→ TASK OBJECTIVE
Give again, exactly as written, each line of the material below starting at the line that contains "rw [decode_of_reserved_clear ⟨h0, h1⟩]" and ending at the line that contains "have h1 : BitVec.extractLsb'". Both ends count, and no other line does.

→ EXCERPTED DATA
/-- No access outside the window reaches a register, whatever its kind (R54, I5). -/
theorem bus_of_outside {s : State} {addr : Nat} (h : addr < s.cfg.otpeBase ∨ s.cfg.otpeBase + 0x200 ≤ addr)
    (size : Nat) (v : Word) :
    busRead addr size s = .fault (.outsideWindow addr) ∧ busWrite addr size v s = .fault (.outsideWindow addr) ∧
      busBurst addr s = .fault (.outsideWindow addr) := by
  simp only [busRead, busWrite, busBurst, windowOffset_eq_none h, and_self]

/-! ## The claims -/

/-- Settles O29: the buffer's laws for the word and its bytes. -/
theorem bufferWordsArePackedBigEndian : Obligations.BufferWordsArePackedBigEndian := by
  intro m j v hm
  obtain ⟨h0, h1, h2, h3⟩ := read_setWord_toNat hm j v
  refine ⟨?_, h0, h1, h2, h3, fun i hi => ?_, fun k hk => ?_⟩
  · rw [Memory.word_setWord hm, if_pos rfl]
  · rw [Memory.read_setWord hm, if_neg hi]
  · rw [Memory.word_setWord hm, if_neg hk]

/-- Settles O38: an admitted access is one to the register at its offset, and no register answers any other. -/
theorem otherAccessesAreBusErrors : Obligations.OtherAccessesAreBusErrors := by
  intro s off size beats v vs rest hhost hoff
  refine ⟨fun hp => ⟨?_, fun hnot => ?_⟩, fun hp => ?_⟩
  · rintro ⟨rfl, hmapped⟩
    obtain ⟨r, hr, rfl⟩ := exists_reg_of_mappedOffset hoff hmapped
    obtain hp | hp := hp
    · exact ⟨_, step_read hhost hr hp⟩
    · exact ⟨_, step_write hhost hr hp⟩
  · obtain ⟨hread, hwrite⟩ := bus_of_not_admitted (s := tick rest s) hoff hnot v
    obtain hp | hp := hp
    · exact (step_eq_busRead hhost hp).trans hread
    · exact (step_eq_busWrite hhost hp).trans hwrite
  · exact (step_eq_busBurst hhost hp).trans (busBurst_of_lt (s := tick rest s) hoff)

/-- Settles O39: whatever the access, its address has no offset in the window. -/
theorem accessOutsideTheWindowFaults : Obligations.AccessOutsideTheWindowFaults := by
  intro s addr size beats v vs rest hhost hout hp
  obtain ⟨hread, hwrite, hburst⟩ := bus_of_outside (s := tick rest s) hout size v
  obtain hp | hp | hp := hp
  · exact (step_eq_busRead hhost hp).trans hread
  · exact (step_eq_busWrite hhost hp).trans hwrite
  · exact (step_eq_busBurst hhost hp).trans hburst

end Sys2Proof.Machine
end

section
/-! SUPPORT. The command word and the host's pseudo-instructions (O1 to O4, O47, O48; 30_encoding.md): `decode` in
numbers and under R67's mask, the bytes that `readtok` reads, and what one poll of `wait` changes. -/

namespace Sys2Proof

/-! ## From a command to its word and back -/

/-- A DIGITS operand of a well-formed command fits its field (R64). -/
theorem toNat_digits {d : Nat} (h : digitsEncodable d = true) : (BitVec.ofNat 4 d).toNat = d :=
  (BitVec.toNat_ofNat d 4).trans (Nat.mod_eq_of_lt (of_decide_eq_true h))

/-! ## Decoding in numbers (R67) -/

/-- RES0 and RES1 in numbers (R62). -/
theorem reserved_clear_iff (w : Word) :
    res0Field w = 0 ∧ res1Field w = 0 ↔ w.toNat / 64 % 4 = 0 ∧ w.toNat / 4096 = 0 := by
  rw [← BitVec.toNat_inj, ← BitVec.toNat_inj, res0Field_toNat, res1Field_toNat]
  rfl

/-- The algorithm of a tag in numbers (R63). -/
theorem algOfTag_eq (t : BitVec 2) : algOfTag t =
    if t.toNat = 0 then some .sha1 else if t.toNat = 1 then some .sha256
      else if t.toNat = 2 then some .sha512 else none := by
  revert t; decide

theorem decode_of_reserved_clear {w : Word} (h : res0Field w = 0 ∧ res1Field w = 0) :
    decode w = decodeOp (opField w) (algField w) (digitsField w) := by
  rw [decode, if_neg (by simp [h])]

/-- A command is an OP from 0 to 7 (R65). -/
theorem opOf_lt (i : Instr) : (opOf i).toNat < 8 := by
  cases i <;> simp [opOf]

theorem exists_decodeOp_of_lt {op : BitVec 4} (h : op.toNat < 8) (a : BitVec 2) (d : BitVec 4) :
    ∃ i, decodeOp op a d = .ok i := by
  unfold decodeOp
  interval_cases op.toNat <;> exact ⟨_, rfl⟩

/-- Which words select a command: those with clear reserved fields and an OP below 8. -/
theorem exists_decode_iff (w : Word) :
    (∃ i, decode w = .ok i) ↔ res0Field w = 0 ∧ res1Field w = 0 ∧ (opField w).toNat < 8 := by
  constructor
  · rintro ⟨i, hi⟩
    obtain ⟨h0, h1, hop, -, -⟩ := decode_ok_inv hi
    exact ⟨h0, h1, hop ▸ opOf_lt i⟩
  · rintro ⟨h0, h1, hop⟩
    rw [decode_of_reserved_clear ⟨h0, h1⟩]
    exact exists_decodeOp_of_lt hop _ _

/-! ## The mask of R67 -/

/-- The mask keeps OP, RES0 and RES1. -/
theorem fields_and_mask (w : Word) :
    opField (w &&& 0xFFFFF0CF#32) = opField w ∧ res0Field (w &&& 0xFFFFF0CF#32) = res0Field w ∧
      res1Field (w &&& 0xFFFFF0CF#32) = res1Field w := by
  have hop : BitVec.extractLsb' 0 4 0xFFFFF0CF#32 = BitVec.allOnes 4 := by decide
  have h0 : BitVec.extractLsb' 6 2 0xFFFFF0CF#32 = BitVec.allOnes 2 := by decide
  have h1 : BitVec.extractLsb' 12 20 0xFFFFF0CF#32 = BitVec.allOnes 20 := by decide
  simp only [opField, res0Field, res1Field, BitVec.extractLsb'_and, hop, h0, h1, BitVec.and_allOnes, and_self]

/-- The fields of a word that holds nothing but an OP. -/
theorem fields_ofNat {op : Nat} (h : op < 8) :
    (opField (BitVec.ofNat 32 op)).toNat = op ∧ res0Field (BitVec.ofNat 32 op) = 0 ∧
      res1Field (BitVec.ofNat 32 op) = 0 := by
  interval_cases op <;> decide

/-- A word is an OP below 8 under the mask exactly if its reserved fields are clear and its OP is that one. -/
theorem and_mask_eq_iff {w : Word} {op : Nat} (h : op < 8) :
    w &&& 0xFFFFF0CF#32 = BitVec.ofNat 32 op ↔
      res0Field w = 0 ∧ res1Field w = 0 ∧ (opField w).toNat = op := by
  constructor
  · intro hw
    obtain ⟨hop, h0, h1⟩ := fields_and_mask w
    rw [← hop, ← h0, ← h1, hw]
    obtain ⟨hop', h0', h1'⟩ := fields_ofNat h
    exact ⟨h0', h1', hop'⟩
  · rintro ⟨h0, h1, rfl⟩
    conv_lhs => rw [← wordOfFields_fields w, h0, h1, Laws.wordOfFields_and_mask]
    exact (BitVec.ofNat_toNat 32 _).symm

/-! ## The claims about the word -/

/-- Settles O1: the word's fields are the operands, and OP selects the command's own row of the case table. -/
theorem decodeOfEncodeIsTheCommand : Obligations.DecodeOfEncodeIsTheCommand := by
  intro i ignoredAlg ignoredDigits hwf
  cases i with
  | nop | enc | tstep => exact decode_wordOfFields ..
  | mac a =>
    refine (decode_wordOfFields ..).trans ?_
    simp only [decodeOp, opOf, algOfTag_tagOfAlg]
    rfl
  | fmt d =>
    refine (decode_wordOfFields ..).trans ?_
    simp only [decodeOp, opOf, toNat_digits hwf]
    rfl
  | trunc a d | hotp a d | totp a d =>
    refine (decode_wordOfFields ..).trans ?_
    simp only [decodeOp, opOf, algOfTag_tagOfAlg, toNat_digits hwf]
    rfl

/-- Settles O2: the command's word has the word's own fields, and a word is made of its fields. -/
theorem encodeOfDecodeIsTheWord : Obligations.EncodeOfDecodeIsTheWord := by
  intro w i hi
  obtain ⟨h0, h1, -, hwf, henc⟩ := decode_ok_inv hi
  refine ⟨hwf, ?_⟩
  rw [henc, ← h0, ← h1, wordOfFields_fields]

/-- Settles O3: with the reserved fields clear, `decode` is the case table on the OP number; the words that select a
command are those with clear reserved fields and an OP below 8, which is what the mask keeps. -/
theorem decodeFollowsTheOpcodeMap : Obligations.DecodeFollowsTheOpcodeMap := by
  intro w n alg d
  have halg : algOfTag (algField w) = alg := by rw [algOfTag_eq, algField_toNat]
  refine ⟨fun hn => ?_, fun h0 h1 => ?_, ?_⟩
  · cases hd : decode w with
    | error e => exact ⟨e, rfl⟩
    | ok i =>
      obtain ⟨h0, h1, hop⟩ := (exists_decode_iff w).mp ⟨i, hd⟩
      obtain ⟨h0', h1'⟩ := (reserved_clear_iff w).mp ⟨h0, h1⟩
      rw [opField_toNat] at hop
      omega
  · rw [decode_of_reserved_clear ((reserved_clear_iff w).mpr ⟨h0, h1⟩), decodeOp, opField_toNat, digitsField_toNat,
      halg]
    and_intros
    all_goals
      intro hop
      rw [hop]
      rfl
  · rw [exists_decode_iff]
    constructor
    · rintro ⟨h0, h1, hop⟩
      exact ⟨_, hop, (and_mask_eq_iff hop).mpr ⟨h0, h1, rfl⟩⟩
    · rintro ⟨op, hlt, hw⟩
      obtain ⟨h0, h1, rfl⟩ := (and_mask_eq_iff hlt).mp hw
      exact ⟨h0, h1, hlt⟩

/-- Settles O4: each word evaluates to the command the spec names. -/
theorem wordsOfTheSpecDecode : Obligations.WordsOfTheSpecDecode :=
  ⟨rfl, rfl, rfl, rfl, rfl, rfl, rfl, rfl, rfl, rfl, rfl, rfl⟩

end Sys2Proof

namespace Sys2Proof.Machine

/-! ## The bytes of `readtok` (R72, R40) -/

/-- The bytes of a word of a buffer, as a host reads it. -/
theorem unpackBe_word (m : Memory) (j : Nat) :
    unpackBe (m.word j) = [m.read (4 * j), m.read (4 * j + 1), m.read (4 * j + 2), m.read (4 * j + 3)] :=
  unpackBe_packBe m.read j

/-- The three words of OUT are the 12 bytes of OUTC. -/
theorem unpackBe_outc (m : Memory) :
    unpackBe (m.word 0) ++ unpackBe (m.word 1) ++ unpackBe (m.word 2) = m.firstBytes 12 := by
  simp only [unpackBe_word]
  rfl

theorem take_firstBytes (m : Memory) {n k : Nat} (h : n ≤ k) : (m.firstBytes k).take n = m.firstBytes n := by
  rw [Memory.firstBytes, ← List.map_take, List.take_range, Nat.min_eq_left h, Memory.firstBytes]

/-! ## One poll of `wait` (R72) -/

theorem pollStatus_reads (rest : List BusEvent) (s : State) :
    (pollStatus rest s).reads = statusWord s :: s.reads := rfl

theorem pollStatus_pending (rest : List BusEvent) (s : State) :
    (pollStatus rest s).pending = if s.done then rest else .poll :: rest := rfl

theorem pollStatus_key (rest : List BusEvent) (s : State) : (pollStatus rest s).key = s.key := rfl

theorem readReg_pollStatus (rest : List BusEvent) (s : State) (r : Reg) :
    readReg (pollStatus rest s) r = readReg s r := by
  rw [pollStatus, readReg_deliver, readReg_tick]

→ ANSWER TO THIS EXERCISE
    rw [decode_of_reserved_clear ⟨h0, h1⟩]
    exact exists_decodeOp_of_lt hop _ _

/-! ## The mask of R67 -/

/-- The mask keeps OP, RES0 and RES1. -/
theorem fields_and_mask (w : Word) :
    opField (w &&& 0xFFFFF0CF#32) = opField w ∧ res0Field (w &&& 0xFFFFF0CF#32) = res0Field w ∧
      res1Field (w &&& 0xFFFFF0CF#32) = res1Field w := by
  have hop : BitVec.extractLsb' 0 4 0xFFFFF0CF#32 = BitVec.allOnes 4 := by decide
  have h0 : BitVec.extractLsb' 6 2 0xFFFFF0CF#32 = BitVec.allOnes 2 := by decide
  have h1 : BitVec.extractLsb' 12 20 0xFFFFF0CF#32 = BitVec.allOnes 20 := by decide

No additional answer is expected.